L'Echo de la Fabrique : 6 novembre 1831 - Numéro 2

Sans partager les doctrines des disciples de St-Simon1, nous empruntons dans un de leurs ouvrages les passages suivans qui nous semblent opportuns :

« Si nous envisageons l'état de la société, nous y remarquons des savans, des industriels, des artistes ; tous sont réduits à des travaux isolés, tous sont privés de la force si puissante de l'association. Le savant se livre à des recherches, et fait des découvertes souvent faites avant lui ; son travail et ses sacrifices inutiles à la science, sont nuisibles à ses intérêts particuliers ; en l'absence d'une hiérarchie intellectuelle, les efforts isolés ne font pas marcher la science et en arrêtent les développemens.

L'industriel est loin de marcher vers la perfection avec la rapidité dont il serait capable, aidé d'une meilleure organisation. Si parfois un nouveau procédé est découvert, l'inventeur, au lieu d'en faire profiter la société, le garde pour lui et en fait un mystère le plus long-temps qu'il peut ; de là, un retard considérable dans le progrès, résultat nécessaire d'un travail individuel.

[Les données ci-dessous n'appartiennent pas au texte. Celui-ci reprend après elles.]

-- ==== Sys2Proof/Machine/Events.lean ====
section
/-! DEFINITION. The meanings of the rows that are no request: the ports' receivers and transmitters, start-up and RESET,
supply and panel, the boundary and the expiries, and the Slot Bus. Each is one line over a named operation. -/

namespace Sys2Proof.Machine

/-! ### Ports -/

def execFrameCrcError (p : Port) (s : State) : Host.Outcome State Fault Refusal := .next (s.event fun s => s.crcError p)

def execFrameTimeout (p : Port) (clock : Nat) (s : State) : Host.Outcome State Fault Refusal :=
  .next (s.event fun s => s.frameTimeout p clock)

def execFrameFormatError (p : Port) (s : State) : Host.Outcome State Fault Refusal :=
  .next (s.event fun s => s.formatError p)

def execFrameStartMarker (p : Port) (clock : Nat) (s : State) : Host.Outcome State Fault Refusal :=
  .next (s.event fun s => s.marker p clock)

def execLinkFrameSent (s : State) : Host.Outcome State Fault Refusal := .next (s.event State.linkSent)

def execKioskFrameSent (s : State) : Host.Outcome State Fault Refusal := .next (s.event State.kioskSent)

/-! ### Start-up and RESET -/

def execRestartRequest (pins : Pins) (s : State) : Host.Outcome State Fault Refusal :=
  .next (s.event fun s => s.restartNow pins)

def execPowerOn (pins : Pins) (resetLow : Bool) (s : State) : Host.Outcome State Fault Refusal :=
  .next (if resetLow then s.powerOnWaiting pins else startUp s.pending pins .powerOn)

def execResetAsserted (s : State) : Host.Outcome State Fault Refusal := .next s.stop

def execResetLine (pins : Pins) (s : State) : Host.Outcome State Fault Refusal := .next (s.resetReleased pins)

/-! ### Supply and panel: SUPA high, low and high in the three supply rows -/

def execSupplyChange (supb : Bool) (s : State) : Host.Outcome State Fault Refusal :=
  .next (s.event fun s => s.supplyTo true supb)

def execHoldEntry (supb : Bool) (s : State) : Host.Outcome State Fault Refusal :=
  .next (s.event fun s => s.supplyTo false supb)

def execHoldExit (supb : Bool) (s : State) : Host.Outcome State Fault Refusal :=
  .next (s.event fun s => s.supplyTo true supb)

def execPanelChange (isOpen : Bool) (s : State) : Host.Outcome State Fault Refusal :=
  .next (s.event fun s => s.panelTo isOpen)

/-! ### Time -/

def execOneSecondBoundary (s : State) : Host.Outcome State Fault Refusal := .next (s.event State.boundary)

def execDeadlineExpiry (s : State) : Host.Outcome State Fault Refusal := .next (s.event State.takeDeadlines)

def execWindowExpiry (c : Fin 4) (s : State) : Host.Outcome State Fault Refusal :=
  .next (s.event fun s => s.windowExpiry c)

def execRecoveryRetry (addr : Byte) (s : State) : Host.Outcome State Fault Refusal :=
  .next (s.event fun s =>
    match unitAt addr.toNat with
    | some u => s.retryProbe u
    | none => s)

def execUnslottedLimitReached (s : State) : Host.Outcome State Fault Refusal := .next (s.event State.markUnslotted)

def execMaskExpiry (s : State) : Host.Outcome State Fault Refusal := .next (s.event State.maskExpiry)

def execSupervisionExpiry (s : State) : Host.Outcome State Fault Refusal := .next (s.event State.supervisionExpiry)

def execServiceLimitExpiry (s : State) : Host.Outcome State Fault Refusal := .next (s.event State.serviceLimitExpiry)

/-! ### Slot Bus -/

def execProbeReply (addr : Byte) (payload : List Byte) (s : State) : Host.Outcome State Fault Refusal :=
  .next (s.event fun s => s.takeReply addr (readProbeReply payload))

def execPollReply (addr : Byte) (payload : List Byte) (s : State) : Host.Outcome State Fault Refusal :=
  .next (s.event fun s => s.takeReply addr (readPollReply payload))

def execStatusReply (addr : Byte) (payload : List Byte) (s : State) : Host.Outcome State Fault Refusal :=
  .next (s.event fun s => s.takeReply addr (readStatusReply payload))

def execLatchOpenReply (addr : Byte) (payload : List Byte) (s : State) : Host.Outcome State Fault Refusal :=
  .next (s.event fun s => s.takeReply addr (readLatchReply .openIt payload))

def execLatchCloseReply (addr : Byte) (payload : List Byte) (s : State) : Host.Outcome State Fault Refusal :=
  .next (s.event fun s => s.takeReply addr (readLatchReply .closeIt payload))

def execLampsReply (addr : Byte) (payload : List Byte) (s : State) : Host.Outcome State Fault Refusal :=
  .next (s.event fun s => s.takeReply addr (readLampsReply payload))

def execFlapReply (addr : Byte) (payload : List Byte) (s : State) : Host.Outcome State Fault Refusal :=
  .next (s.event fun s => s.takeReply addr (readFlapFrame payload))

def execBadReply (s : State) : Host.Outcome State Fault Refusal := .next (s.event State.miss)

def execReplyDeadline (clock : Nat) (s : State) : Host.Outcome State Fault Refusal :=
  .next (s.event fun s => s.replyDeadline clock)

def execCommandLastByteSent (clock : Nat) (s : State) : Host.Outcome State Fault Refusal :=
  .next (s.event fun s => s.commandSent clock)

end Sys2Proof.Machine
end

On cherche à justifier ce déplorable état de l'industrie [3.1]en disant : laissez faire, la concurrence et le temps finissent par tout niveler. On peut répondre avec raison ; mais, en attendant, que faire de ces milliers d'hommes affamés ? Si on établit une machine à vapeur là où cent ouvriers étaient occupés, elle les plongera dans la misère, jusqu'à ce que, réduits à s'expatrier, à changer d'état, ils se soient procuré de nouveaux travaux, qui leur seront peut-être enlevés comme les premiers. Il y a donc pour l’industriel comme pour le savant, absence d'un but commun, indispensable à leurs progrès. »

Notes de base de page numériques:

1 Dirigée par Pierre Leroux et Jean Reynaud, une mission saint-simonienne était arrivée à Lyon au début du mois de mai 1831. Les prédications qui se déroulèrent du 3 mai au 17 juin firent grande impression à Lyon. (Voir F. Rude, Le mouvement économique et social, ouv. cit., p. 267-273 ; F. Rude, « Les saint-simoniens et Lyon », Actes du 89ème congrès des sociétés savantes, Lyon 1964, Paris, 1965.) Dans les numéros suivants de L’Echo de la Fabrique, et en particulier pendant l’année 1832, de très nombreux encarts, notes, brèves vont signaler les missions, les enseignements et les publications saint-simoniennes. Au mois d’octobre 1832, Michel Chevalier écrira à Arlès-Dufour, « Quant au centre à fonder à Lyon, ce ne sera évidemment que la constatation d’un fait existant. Lyon est la clé de la vallée du Rhône et de la Saône, le centre d’un mouvement industriel colossal qui comprend une vigoureuse population chez qui la foi religieuse n’est pas éteinte, et qui s’enflammera instantanément au flambeau étincelant que nous allons faire luire », Œuvres de Saint-Simon et Enfantin, vol. 8, 1865-1878, p. 122.